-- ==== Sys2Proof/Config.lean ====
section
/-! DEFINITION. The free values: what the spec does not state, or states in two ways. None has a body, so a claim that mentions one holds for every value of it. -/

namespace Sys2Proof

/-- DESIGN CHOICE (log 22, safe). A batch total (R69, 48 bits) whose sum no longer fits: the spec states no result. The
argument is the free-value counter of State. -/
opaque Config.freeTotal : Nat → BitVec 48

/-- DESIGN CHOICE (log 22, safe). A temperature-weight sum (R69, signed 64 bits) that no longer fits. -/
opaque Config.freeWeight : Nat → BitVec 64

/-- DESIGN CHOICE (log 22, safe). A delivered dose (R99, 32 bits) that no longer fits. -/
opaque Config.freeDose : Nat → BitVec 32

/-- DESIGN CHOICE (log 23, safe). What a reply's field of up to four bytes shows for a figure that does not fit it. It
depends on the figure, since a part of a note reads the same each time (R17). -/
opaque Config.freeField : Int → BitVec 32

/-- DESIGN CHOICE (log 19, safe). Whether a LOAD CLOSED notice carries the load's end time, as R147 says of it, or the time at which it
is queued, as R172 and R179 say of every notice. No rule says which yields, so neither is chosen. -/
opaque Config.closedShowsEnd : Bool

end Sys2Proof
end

■ ■ ■ ■ ■

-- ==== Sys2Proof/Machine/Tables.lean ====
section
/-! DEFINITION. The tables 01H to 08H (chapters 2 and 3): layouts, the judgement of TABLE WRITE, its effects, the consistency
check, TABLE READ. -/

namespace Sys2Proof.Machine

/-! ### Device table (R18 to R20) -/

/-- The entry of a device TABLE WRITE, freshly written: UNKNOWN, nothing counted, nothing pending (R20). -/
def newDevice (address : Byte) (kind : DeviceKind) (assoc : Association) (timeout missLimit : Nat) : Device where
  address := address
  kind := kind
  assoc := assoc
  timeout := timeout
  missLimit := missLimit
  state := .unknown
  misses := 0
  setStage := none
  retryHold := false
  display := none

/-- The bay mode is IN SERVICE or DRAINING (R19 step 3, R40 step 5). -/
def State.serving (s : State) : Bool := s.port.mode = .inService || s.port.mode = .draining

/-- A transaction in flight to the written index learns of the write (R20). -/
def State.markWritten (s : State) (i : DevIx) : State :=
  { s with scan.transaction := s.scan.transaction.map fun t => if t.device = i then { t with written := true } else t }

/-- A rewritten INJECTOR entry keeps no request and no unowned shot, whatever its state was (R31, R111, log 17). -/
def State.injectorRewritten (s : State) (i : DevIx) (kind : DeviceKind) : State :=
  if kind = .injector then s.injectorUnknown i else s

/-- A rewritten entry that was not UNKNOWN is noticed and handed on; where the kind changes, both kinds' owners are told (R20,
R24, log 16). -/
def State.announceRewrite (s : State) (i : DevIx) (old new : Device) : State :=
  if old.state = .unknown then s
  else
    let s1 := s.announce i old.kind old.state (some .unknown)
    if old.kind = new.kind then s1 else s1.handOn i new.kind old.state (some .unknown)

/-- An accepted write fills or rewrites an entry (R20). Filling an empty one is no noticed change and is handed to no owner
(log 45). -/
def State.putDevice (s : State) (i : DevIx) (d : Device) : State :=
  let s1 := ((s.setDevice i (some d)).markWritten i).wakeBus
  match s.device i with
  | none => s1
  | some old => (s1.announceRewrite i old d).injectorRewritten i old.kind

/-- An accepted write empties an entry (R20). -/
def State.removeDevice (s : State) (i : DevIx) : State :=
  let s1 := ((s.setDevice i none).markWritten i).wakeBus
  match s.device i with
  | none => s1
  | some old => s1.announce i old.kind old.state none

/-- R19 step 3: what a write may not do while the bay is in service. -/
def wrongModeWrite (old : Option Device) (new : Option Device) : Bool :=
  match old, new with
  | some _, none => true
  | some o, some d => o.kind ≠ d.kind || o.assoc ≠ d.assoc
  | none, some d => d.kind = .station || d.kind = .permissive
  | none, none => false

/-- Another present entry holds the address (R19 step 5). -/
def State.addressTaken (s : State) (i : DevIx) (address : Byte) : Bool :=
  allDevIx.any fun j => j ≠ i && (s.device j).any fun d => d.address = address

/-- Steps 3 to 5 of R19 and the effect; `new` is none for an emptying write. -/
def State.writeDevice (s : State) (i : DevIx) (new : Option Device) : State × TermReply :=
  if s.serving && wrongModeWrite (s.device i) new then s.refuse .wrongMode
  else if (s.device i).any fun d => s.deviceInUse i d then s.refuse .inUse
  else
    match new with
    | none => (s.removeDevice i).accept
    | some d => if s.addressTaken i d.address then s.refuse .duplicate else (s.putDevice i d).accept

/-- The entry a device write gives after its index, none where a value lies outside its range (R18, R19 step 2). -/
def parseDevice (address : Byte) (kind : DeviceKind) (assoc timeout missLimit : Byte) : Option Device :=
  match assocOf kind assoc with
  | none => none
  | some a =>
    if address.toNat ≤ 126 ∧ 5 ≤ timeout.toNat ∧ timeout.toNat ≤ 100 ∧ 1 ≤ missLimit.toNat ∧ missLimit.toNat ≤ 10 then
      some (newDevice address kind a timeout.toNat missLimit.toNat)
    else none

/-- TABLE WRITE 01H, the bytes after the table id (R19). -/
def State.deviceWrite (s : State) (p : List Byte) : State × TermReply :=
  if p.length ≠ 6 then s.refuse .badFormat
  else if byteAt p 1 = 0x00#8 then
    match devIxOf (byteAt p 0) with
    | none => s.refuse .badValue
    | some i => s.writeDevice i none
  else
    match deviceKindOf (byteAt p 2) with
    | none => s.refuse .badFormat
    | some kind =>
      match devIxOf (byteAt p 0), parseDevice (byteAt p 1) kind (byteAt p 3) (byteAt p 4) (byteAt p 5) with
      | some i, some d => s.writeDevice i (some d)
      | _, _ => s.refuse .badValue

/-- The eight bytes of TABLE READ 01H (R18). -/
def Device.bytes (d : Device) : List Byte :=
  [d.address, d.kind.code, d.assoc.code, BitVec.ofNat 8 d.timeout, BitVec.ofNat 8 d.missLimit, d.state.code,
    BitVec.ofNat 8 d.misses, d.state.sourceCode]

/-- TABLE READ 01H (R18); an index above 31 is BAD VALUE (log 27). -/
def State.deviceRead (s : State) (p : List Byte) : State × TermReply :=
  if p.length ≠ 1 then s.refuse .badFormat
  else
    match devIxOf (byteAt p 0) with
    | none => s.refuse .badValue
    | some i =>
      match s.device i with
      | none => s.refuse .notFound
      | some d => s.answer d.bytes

■ ■ ■ ■ ■

Every line above that holds the string "fits" counts once. State how many such lines there are, as a number alone.

ANSWER TO THE PROBLEM: 3